Federal regulators are investigating company’s billing practices and now it appears UnitedHealth is scooping up physician practices brought to the edge of bankruptcy by the company’s own data breach, Warren said. In questioning by Sen. Robert Menendez (D-New Jersey) Witty agreed to “commit to not exploiting the destabilized provider markets that you created to acquire other subsidiaries,” and Wyden later pressed Witty for assurances on that point.
Sen. Ron Johnson (R-Wisconsin) noted the United States government is the largest financial entity in the world with trillions in debt and that gets hacked and makes improper payments all the time.
“I’ll state the obvious: United Health, you were a victim of a crime, correct?” Johnson said.
“That is correct sir,” Witty said.
“I’m actually sympathetic with people who are victims of crime, I don’t think you went out and sought to be hacked,” Johnson said. He followed with questions about the timeline and actions of the attack.
Processing medical claims is complex, with rules by Medicare and insurance companies, Witty said.
“And, importantly, it's a software and network business, not a pipeline business, in a physical sense,” Witty said. “So, when it's attacked, the vulnerability is that the software is impacted or encrypted and that really freezes the whole system, which is why this has been such a devastating impact.”

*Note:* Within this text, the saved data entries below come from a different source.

-- ==== Sys2Proof/Machine/State.lean ====
section
/-! DEFINITION. The state of the block (10_state), its outputs and inputs, the reasons a step can stop, and reset. -/

namespace Sys2Proof.Machine

/-- Why the model stops where the spec has no such state or no end. No run from reset meets either. -/
inductive Fault where
  /-- Raised by every meaning when a register holds a value outside the spec's legal values (10_state R21, R22, R24, R26,
  R43 to R45; 20_memory R74). The spec has no such state. Safe. -/
  | registerOutOfRange
  /-- Raised by SYNCTRAIN, STEP and SERVICE if the command had not ended within its fuel (70_reset_and_hazards R296, 93 U15).
  It cannot happen for the finite inputs State holds. Safe. -/
  | didNotReturn
  deriving DecidableEq, Repr

/-- Why the model takes no input, or gives no meaning. -/
inductive Refusal where
  /-- Raised by `exec` alone, for an instruction that has no meaning yet. Safe. -/
  | notModelled (mnemonic : String)
  /-- Raised by every meaning when the parameters are outside 00_scope R5: no such instance exists (93 U13). Safe. -/
  | noSuchInstance
  /-- Raised by every meaning when an input is outside its bus's range (30_encoding R102, 93 U12). Safe. -/
  | inputOutOfRange
  deriving DecidableEq, Repr

/-- The protocol state register's five values (10_state R27). -/
inductive ProtocolState where
  | syncSeek
  | syncPulseTrain
  | accumulateWait
  | accumulateData
  | postData
  deriving DecidableEq, Repr

/-- The status of a response (30_encoding R109). -/
inductive Status where
  | ok
  | illegal
  | nocfg
  | precond
  | cfgerr
  deriving DecidableEq, Repr

/-- The response that ends a command (30_encoding R108). -/
structure Response where
  status : Status
  r0 : BitVec 32
  r1 : BitVec 32
  data : List Byte
  deriving DecidableEq, Repr

/-- The event catalogue (60_exceptions R250), each with the info it records. -/
inductive Event where
  | published (byteCount : Nat)
  | captureOverflow (dur : Nat)
  | malformed (bitIndex : Nat)
  | undersized (byteCount : Nat)
  | oversized (byteCount : Nat)
  | overrun (byteCount : Nat)
  | illegalCommand (word : CmdWord) (port : Port)
  | configError (profileId : BitVec 16)
  deriving DecidableEq, Repr

/-- A command word waiting on a port, with the value `ts_now` has when the command is run (30_encoding R102). -/
structure Command where
  word : CmdWord
  ts : Nat
  deriving DecidableEq, Repr

/-- The memory form: (index, cell) pairs, indices strictly rising, no cell equal to what an unlisted index reads as. For
8-bit cells this is `List Host.Cell`. -/
abbrev Cells (w : Nat) := List (Nat × BitVec w)

/-- What a reset leaves where the spec leaves any value (10_state R62, 93 U5). -/
structure Draw where
  lastEdge : Nat
  rb : Cells 16
  mb0 : Cells 8
  mb1 : Cells 8
  deriving DecidableEq, Repr

/-- The block: the 28 registers and three memories of 10_state R20 first, then the model's own fields (the parameters, the
inputs waiting, the outputs given), which the spec does not count as state (00_scope R8; log entries 1, 5, 6, 7). -/
structure State where
  /-- R21 -/
  head : Nat
  /-- R22 -/
  tail : Nat
  /-- R24 -/
  lastEdge : Nat
  /-- R25 -/
  bitIndex : BitVec 16
  /-- R26 -/
  readyLen : BitVec 8
  /-- R27 -/
  state : ProtocolState
  /-- R28 -/
  enable : Bool
  /-- R29; the output pin `msg_avail` is this flag (30_encoding R102) -/
  avail : Bool
  /-- R30; `false` is buffer 0 -/
  pend : Bool
  /-- R31 -/
  ovf : Bool
  /-- R32 -/
  oversize : Bool
  /-- R33 -/
  cfgValid : Bool
  /-- R40, fields 0 to 9 -/
  profile : Profile
  /-- R40, field 10 -/
  profileId : BitVec 16
  /-- R43 -/
  attempts : Nat
  /-- R44 -/
  errors : Nat
  /-- R45 -/
  overruns : Nat
  /-- R46 -/
  syncMin : BitVec 15
  /-- R46 -/
  syncMax : BitVec 15
  /-- R51 -/
  rb : Cells 16
  /-- R52 -/
  mb0 : Cells 8
  /-- R52 -/
  mb1 : Cells 8
  /-- the parameters (00_scope R5); no step changes them -/
  cfg : Config
  /-- the input bus `ts_now` (30_encoding R102) -/
  tsNow : Nat
  /-- words waiting on port P, first to be run first -/
  portP : List Command
  /-- words waiting on port C, first to be run first -/
  portC : List Command
  /-- whose atom goes next, one entry per choice (20_memory R84) -/
  order : List Port
  /-- an asserted reset input (70_reset_and_hazards R280) -/
  rst : Option Draw
  /-- responses given so far, oldest first, with their port -/
  responses : List (Port × Response)
  /-- the event trace (60_exceptions R250), oldest first -/
  events : List Event
  deriving DecidableEq, Repr

/-- The state after `rst`, column "after rst" of 10_state R59, for parameters `c` and the unspecified values `d`. -/
def State.resetOf (c : Config) (d : Draw) : State :=
  { head := 0, tail := 0, lastEdge := d.lastEdge, bitIndex := 0, readyLen := 0, state := .syncSeek,
    enable := false, avail := false, pend := false, ovf := false, oversize := false, cfgValid := false,
    profile := Profile.zero, profileId := 0, attempts := 0, errors := 0, overruns := 0,
    syncMin := 32767, syncMax := 0, rb := d.rb, mb0 := d.mb0, mb1 := d.mb1,
    cfg := c, tsNow := 0, portP := [], portC := [], order := [], rst := none, responses := [], events := [] }

/-- DESIGN CHOICE (log entry 4), unsafe: the spec says these cells hold any value after reset; `State.reset` has 0. -/
def Draw.zero : Draw := { lastEdge := 0, rb := [], mb0 := [], mb1 := [] }

/-- The machine right after reset, with the default parameters (log entry 1) and the zero draw (log entry 4). -/
def State.reset : State := State.resetOf Config.default Draw.zero

end Sys2Proof.Machine
end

After Witty’s testimony, Wyden concluded the hearing by stating there is still a lot that lawmakers and the American people don’t know. That includes possible theft of personal health data that could reveal abortions, mental health conditions, sexually transmitted infections and more.
“Companies that are so big have an obligation to protect their customers and to lead on this issue,” he said. “And much of what I've read about this, you're kind of saying, the American people, you should feel lucky that we're big. I think that a lot of Americans today don't buy that and I think that your company on your watch, let the country down, and these millions of people.”